Map based cloning of QTLs is the commonly used approach for identification of candidate genes underlying the complex traits. Using this approach candidate genes have been identified for heading date, tiller number, submergence tolerance, grain number, and grain yield in rice (Yano et al. 2001; Salvi and Tuberosa 2005; Ashikari et al. 2005, Xu et al. 2006). However, this approach is time consuming and results depend on the effect and consistency of the QTLs across the generations. A combination of meta-analysis and comparative in silico mapping can be an efficient and rapid approach for identifying new candidate genes for trait variation. Based on this approach candidate genes were deduced for flowering time and drought tolerance in maize (Chardon et al. 2004; Hao et al. 2010) and for lint fiber length in cotton (Rong et al. 2007). In the present study insilico candidate gene analysis of meta-QTLs resulted in several candidate genes involved in yield. Some of the important genes/gene families with sufficient evidence to support their candidacy in rice and other crops are listed and discussed further. The genes were cytochrome P450, cytokinin oxidase, PPR repeat-containing protein-like, zinc-finger (AN1-like)-like protein, F-box-like protein, and NAM-like proteins.

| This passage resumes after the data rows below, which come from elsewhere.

-- ==== Sys2Proof/Machine/Operands.lean ====
section
/-! DEFINITION. The operand forms: command tags and the assembly of a frame's bytes (30_encoding.md R54 to R56), the phase's code and
the two vectors the Cycle Decoder is selected by (R51, R52), the wire `ready` (10_state.md R18), and the pin records of the
pseudo-operations (R62). -/

namespace Sys2Proof.Machine

/-- Command tags the hardware emits (R54). -/
def tagReadTrace : Byte := 0x03
/-- See `tagReadTrace`. -/
def tagWriteTrace : Byte := 0x04

/-- Command tags that are reserved (R54, R57). -/
def tagNop : Byte := 0x00
/-- See `tagNop`. -/
def tagRead : Byte := 0x01
/-- See `tagNop`. -/
def tagWrite : Byte := 0x02

/-- The address byte of a frame, `zext_8(addr_latch)` (R55). -/
def addrByte (a : Addr) : Byte := a.setWidth 8

/-- The address an address byte names: its bits 2 to 0 (R53, R55). The bus has no line for the others (20_memory.md R31). -/
def addrOfByte (b : Byte) : Addr := b.setWidth 3

/-- The 3-bit encoding of the phase (R11). -/
def Phase.code : Phase → BitVec 3
  | .idle => 0
  | .prepare => 1
  | .read => 2
  | .write => 3
  | .cleanup => 4

/-- The phase of a code; 5, 6 and 7 are never held (R60). -/
def Phase.ofCode (c : BitVec 3) : Option Phase :=
  if c = 0 then some .idle
  else if c = 1 then some .prepare
  else if c = 2 then some .read
  else if c = 3 then some .write
  else if c = 4 then some .cleanup
  else none

/-- The wire `ready`: `len(ch) < CH_DEPTH` before the tick (R18). -/
def State.ready (s : State) : Bool := decide (s.ch.length < s.chDepth)

/-- The step vector `{ph, ready, cs_s, rd_n_s, wr_n_s}` of 7 bits (R52). -/
def stepBits (ph : Phase) (ready cs rdN wrN : Bool) : BitVec 7 :=
  ph.code ++ BitVec.ofBool ready ++ BitVec.ofBool cs ++ BitVec.ofBool rdN ++ BitVec.ofBool wrN

/-- The step vector of the tick that is due (R52). -/
def State.stepVector (s : State) : BitVec 7 := stepBits s.ph s.ready s.smp.cs s.smp.rdN s.smp.wrN

/-- `PIN 1 0 1 a 00`: the pins of a tick of `RD a` with the strobe low (R62). -/
def Lines.reading (a : Addr) : Lines := { cs := true, rdN := false, wrN := true, a := a, d := 0, irq := 0 }

/-- `PIN 1 1 0 a d`: the pins of a tick of `WR a, d` with the strobe low (R62). -/
def Lines.writing (a : Addr) (d : Byte) : Lines := { cs := true, rdN := true, wrN := false, a := a, d := d, irq := 0 }

/-- A bus master's pseudo-operation: four ticks with the strobe low, two with the bus released (R62), and one more released tick
for each synchronizer stage beyond the first, since these delay every line alike (R73). -/
def busScript (active : Lines) (stages : Nat) : List Lines :=
  List.replicate 4 active ++ List.replicate (2 + stages) Lines.released

end Sys2Proof.Machine
end

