-- ==== Sys2Proof/Machine/Cleanup.lean ====
section
/-! DEFINITION. The step operations of phase CLEANUP (41_cycle_decoder.md section 6). -/

namespace Sys2Proof.Machine

/-- CLEANUP.WAIT, read-strobe low: hold (R94). -/
def execCleanupWaitRd (s : State) : Host.Outcome State Fault Refusal := .next s

/-- CLEANUP.WAIT, write-strobe low: hold (R94). -/
def execCleanupWaitWr (s : State) : Host.Outcome State Fault Refusal := .next s

/-- CLEANUP.DONE (R95). -/
def execCleanupDone (s : State) : Host.Outcome State Fault Refusal := .next (s.goto .idle)

end Sys2Proof.Machine
end

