-- ==== Sys2Proof/Machine/Prepare.lean ====
section
/-! DEFINITION. The step operations of phase PREPARE (41_cycle_decoder.md section 3). -/

namespace Sys2Proof.Machine

/-- PREPARE.RD (R86). -/
def execPrepareRd (s : State) : Host.Outcome State Fault Refusal := .next (s.prepareExit .read)

/-- PREPARE.WR (R87). -/
def execPrepareWr (s : State) : Host.Outcome State Fault Refusal := .next (s.prepareExit .write)

/-- PREPARE.WAIT: hold (R88). -/
def execPrepareWait (s : State) : Host.Outcome State Fault Refusal := .next s

/-- PREPARE.STALL, read-strobe low: hold (R89). -/
def execPrepareStallRd (s : State) : Host.Outcome State Fault Refusal := .next s

/-- PREPARE.STALL, write-strobe low: hold (R89). -/
def execPrepareStallWr (s : State) : Host.Outcome State Fault Refusal := .next s

end Sys2Proof.Machine
end

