-- ==== Sys2Proof/Machine/ReadWrite.lean ====
section
/-! DEFINITION. The step operations of phases READ and WRITE (41_cycle_decoder.md sections 4 and 5). -/

namespace Sys2Proof.Machine

/-- READ.EXEC (R90). -/
def execReadExec (s : State) : Host.Outcome State Fault Refusal := .next s.readData

/-- READ.STALL: hold (R91). -/
def execReadStall (s : State) : Host.Outcome State Fault Refusal := .next s

/-- WRITE.EXEC (R92). -/
def execWriteExec (s : State) : Host.Outcome State Fault Refusal := .next s.writeData

/-- WRITE.STALL: hold (R93). -/
def execWriteStall (s : State) : Host.Outcome State Fault Refusal := .next s

end Sys2Proof.Machine
end

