-- ==== Sys2Proof/Tests/Slice0.lean ====
section
/-! SUPPORT. Small tests, each on one step. Expected results are the spec's: the encoding tables of 30_encoding.md, the single-step
vectors V, K, S and H of 95_test_vectors.md Part 2 (CH_DEPTH = 4), its scenarios E7 to E9, and Part 3's programs where named.
After them, for every obligation with hypotheses, a witness that meets them. -/

namespace Sys2Proof.Tests

open Sys2Proof Sys2Proof.Machine

/-! ### WellFormed and the words of 30_encoding.md -/

theorem test_wf_read_trace_refuses_addr_8 : (Instr.readTrace 0x08 0x00).wf = false := by decide
theorem test_wf_write_trace_refuses_addr_FF : (Instr.writeTrace 0xFF 0x00).wf = false := by decide
theorem test_wf_frames_take_addr_7 :
    (Instr.readTrace 0x07 0x00).wf = true ∧ (Instr.writeTrace 0x07 0xFF).wf = true ∧ (Instr.nop 0xFF 0xFF).wf = true := by
  decide

/-- R52, phase IDLE: `000 1 1 0 x`, `000 1 1 1 0`, `000 x 0 x x`, `000 x 1 1 1`, `000 0 1 0 x`, `000 0 1 1 0`. -/
theorem test_decode_step_idle :
    decodeTableWord 7 0b0001100 = some .idleRd ∧ decodeTableWord 7 0b0001101 = some .idleRd ∧
    decodeTableWord 7 0b0001110 = some .idleWr ∧ decodeTableWord 7 0b0001011 = some .idleHoldNsel ∧
    decodeTableWord 7 0b0000000 = some .idleHoldNsel ∧ decodeTableWord 7 0b0000111 = some .idleHoldRel ∧
    decodeTableWord 7 0b0001111 = some .idleHoldRel ∧ decodeTableWord 7 0b0000101 = some .idleStallRd ∧
    decodeTableWord 7 0b0000110 = some .idleStallWr := by decide

/-- R52, phase PREPARE: `001 1 x 0 x`, `001 1 x 1 0`, `001 x x 1 1`, `001 0 x 0 x`, `001 0 x 1 0`. -/
theorem test_decode_step_prepare :
    decodeTableWord 7 0b0011000 = some .prepareRd ∧ decodeTableWord 7 0b0011101 = some .prepareRd ∧
    decodeTableWord 7 0b0011010 = some .prepareWr ∧ decodeTableWord 7 0b0011111 = some .prepareWait ∧
    decodeTableWord 7 0b0010011 = some .prepareWait ∧ decodeTableWord 7 0b0010101 = some .prepareStallRd ∧
    decodeTableWord 7 0b0010110 = some .prepareStallWr := by decide

/-- R52, phases READ and WRITE: bits 2 to 0 are not looked at. -/
theorem test_decode_step_data :
    decodeTableWord 7 0b0101000 = some .readExec ∧ decodeTableWord 7 0b0101111 = some .readExec ∧
    decodeTableWord 7 0b0100101 = some .readStall ∧ decodeTableWord 7 0b0111110 = some .writeExec ∧
    decodeTableWord 7 0b0110011 = some .writeStall := by decide

/-- R52, phase CLEANUP, and the phase codes that are never held (R60). -/
theorem test_decode_step_cleanup :
    decodeTableWord 7 0b1000001 = some .cleanupWaitRd ∧ decodeTableWord 7 0b1001110 = some .cleanupWaitWr ∧
    decodeTableWord 7 0b1000111 = some .cleanupDone ∧ decodeTableWord 7 0b1010000 = none ∧
    decodeTableWord 7 0b1100000 = none ∧ decodeTableWord 7 0b1111111 = none := by decide

/-- R51: bit 2 is `cs_s`, bit 1 `rd_n_s`, bit 0 `wr_n_s`. -/
theorem test_decode_busctl :
    decodeTableWord 3 0b000 = some .busctl0 ∧ decodeTableWord 3 0b001 = some .busctl1 ∧
    decodeTableWord 3 0b010 = some .busctl2 ∧ decodeTableWord 3 0b011 = some .busctl3 ∧
    decodeTableWord 3 0b100 = some .busctl4 ∧ decodeTableWord 3 0b101 = some .busctl5 ∧
    decodeTableWord 3 0b110 = some .busctl6 ∧ decodeTableWord 3 0b111 = some .busctl7 := by decide

/-- R53, R54, R57 and the scenario frames: tag, address byte, data byte. -/
theorem test_decode_frame :
    decodeTableWord 24 0b000000110000000100000000 = some (.readTrace 0x01 0x00) ∧
    decodeTableWord 24 0b000001000000000110101010 = some (.writeTrace 0x01 0xAA) ∧
    decodeTableWord 24 0b000000000000010110000000 = some (.nop 0x05 0x80) ∧
    decodeTableWord 24 0b000000011111111100000001 = some (.read 0xFF 0x01) ∧
    decodeTableWord 24 0b000000100000000000000000 = some (.write 0x00 0x00) := by decide

/-- R142, R143: bytes that are no frame of R53 are still an event. R53: bits 15 to 11 of an emitted frame are 0. -/
theorem test_decode_event :
    decodeTableWord 24 0b011111110000000000001001 = some (.event 0x7F 0x00 0x09) ∧
    (decode .frame 0x7F0009).toOption = none ∧ (decode .frame 0x030800).toOption = none := by decide

/-- R50: a frame is exactly three bytes. -/
theorem test_decode_frame_truncated : (decodeFrameBytes [0x03, 0x01]).toOption = none := by decide

/-! ### The vectors of 95_test_vectors.md Part 2 -/

/-- The pin record `cs rd_n wr_n a d` with interrupt lines 0. -/
def pin (cs rdN wrN : Bool) (a : Addr) (d : Byte) : Lines := ⟨cs, rdN, wrN, a, d, 0⟩

/-- A state of Part 2: phase, sampled lines, `addr_latch`, `oe`, `dout`, `ch`, Register File; CH_DEPTH = 4. -/
def st (ph : Phase) (smp : Lines) (latch : Addr) (oe : Bool) (dout : Byte) (ch : List Byte) (rf : Memory := []) : State :=
  { State.reset with ph := ph, smp := smp, addrLatch := latch, oe := oe, dout := dout, ch := ch, rf := rf, chDepth := 4 }

/-- One tick on the pins. -/
def ticked (s : State) (p : Lines) : Host.Outcome State Fault Refusal := step (s.withInput (.tick p))

/-- What every tick does besides its operation: the sampler takes the pins, the move is used up. -/
def sampled (s : State) (p : Lines) : State := { s with smp := p, pins := p, moves := s.moves + 1 }

def v1 : State := st .idle (pin true false true 5 0x00) 2 true 0x7E []
theorem test_v1 : v1.stepVector = 0x0D ∧ ticked v1 (pin true false true 5 0x00) =
    .next (sampled { v1 with ch := [0x03], addrLatch := 5, ph := .prepare, oe := false } (pin true false true 5 0x00)) :=
  ⟨rfl, rfl⟩

def v2 : State := st .idle (pin true true false 7 0xFF) 0 false 0x00 [0x03, 0x01, 0x00]
theorem test_v2 : v2.stepVector = 0x0E ∧ ticked v2 (pin true true false 7 0xFF) =
    .next (sampled { v2 with ch := [0x03, 0x01, 0x00, 0x04], addrLatch := 7, ph := .prepare } (pin true true false 7 0xFF)) :=
  ⟨rfl, rfl⟩

def v3 : State := st .idle (pin false false false 3 0x12) 6 true 0x55 []
theorem test_v3 : v3.stepVector = 0x08 ∧ ticked v3 (pin false true true 0 0x00) =
    .next (sampled { v3 with oe := false } (pin false true true 0 0x00)) := ⟨rfl, rfl⟩

def v4 : State := st .idle (pin true true true 3 0x12) 6 false 0x55 [0xAA]
theorem test_v4 : v4.stepVector = 0x0F ∧ ticked v4 (pin true true true 3 0x12) =
    .next (sampled v4 (pin true true true 3 0x12)) := ⟨rfl, rfl⟩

Cytochrome P450 is a high-priority gene family associated with yield. This is supported by recent report of a rice brassinosteroid deficient mutant osdwarf 4-1 encoding a cytochrome P450 protein increasing biomass and grain yield under dense planting (Sakamoto et al. 2005). Cytochrome P450 also has a role in homeostasis of cytokinin which regulates growth, development in wheat and grain yield in rice (Ashikari et al. 2005; Xin et al. 2010). PPR repeats are present in promoter region of Rf genes of rice, regulate embryogenesis and fertility restoration in rice (Bentolila et al. 2002; Akagi et al. 2004; Xu et al. 2009; Wang et al. 2010). Thus, association of PPR genes with 15 out of 23 meta-QTLs for yield may be through increase in fertility. Zinc-finger (AN1-like)-like proteins are known to be involved in stress tolerance and in the regulation of rice plant architecture (Zhang et al. 2010). Suppression of this gene resulted in drastic increase in leaf and tiller angles, shortened shoot height and reduced grain production in rice (Mukhopadhyay et al. 2004; Wang et al. 2008). F-box proteins play an important role in floral development and stress tolerance. They express during various stages of panicle and seed development regulating the grain yield (Jain et al. 2007).The shortlisted common candidate genes underlying precise meta-QTLs can be used for further function analysis to define functions and to identify important yield enhancing genes in rice. In addition, the presences of specific kinds of transposable elements have some functional significance in yield improvement. The large amount of variation that is usually observed in inter-specific crosses is mainly because of many genetic and epigenetic factors, including transposable elements (Wang et al. 2005; Yu et al. 2010).

Conclusions

Meta-analysis of yield QTLs helped to identify the most precise and concise MQTLs. The meta-QTLs with a small physical and genetic interval are useful in MAS/pyramiding. The QTLs for use in MAS are also targets for fine mapping and positional cloning for gene discovery. The shortlisted candidate genes underlying meta-QTLs can be cloned to unravel the molecular mechanisms regulating yield. In breeding rice for higher yield, this study provides insights into the location of important loci introgressed from wild species of rice.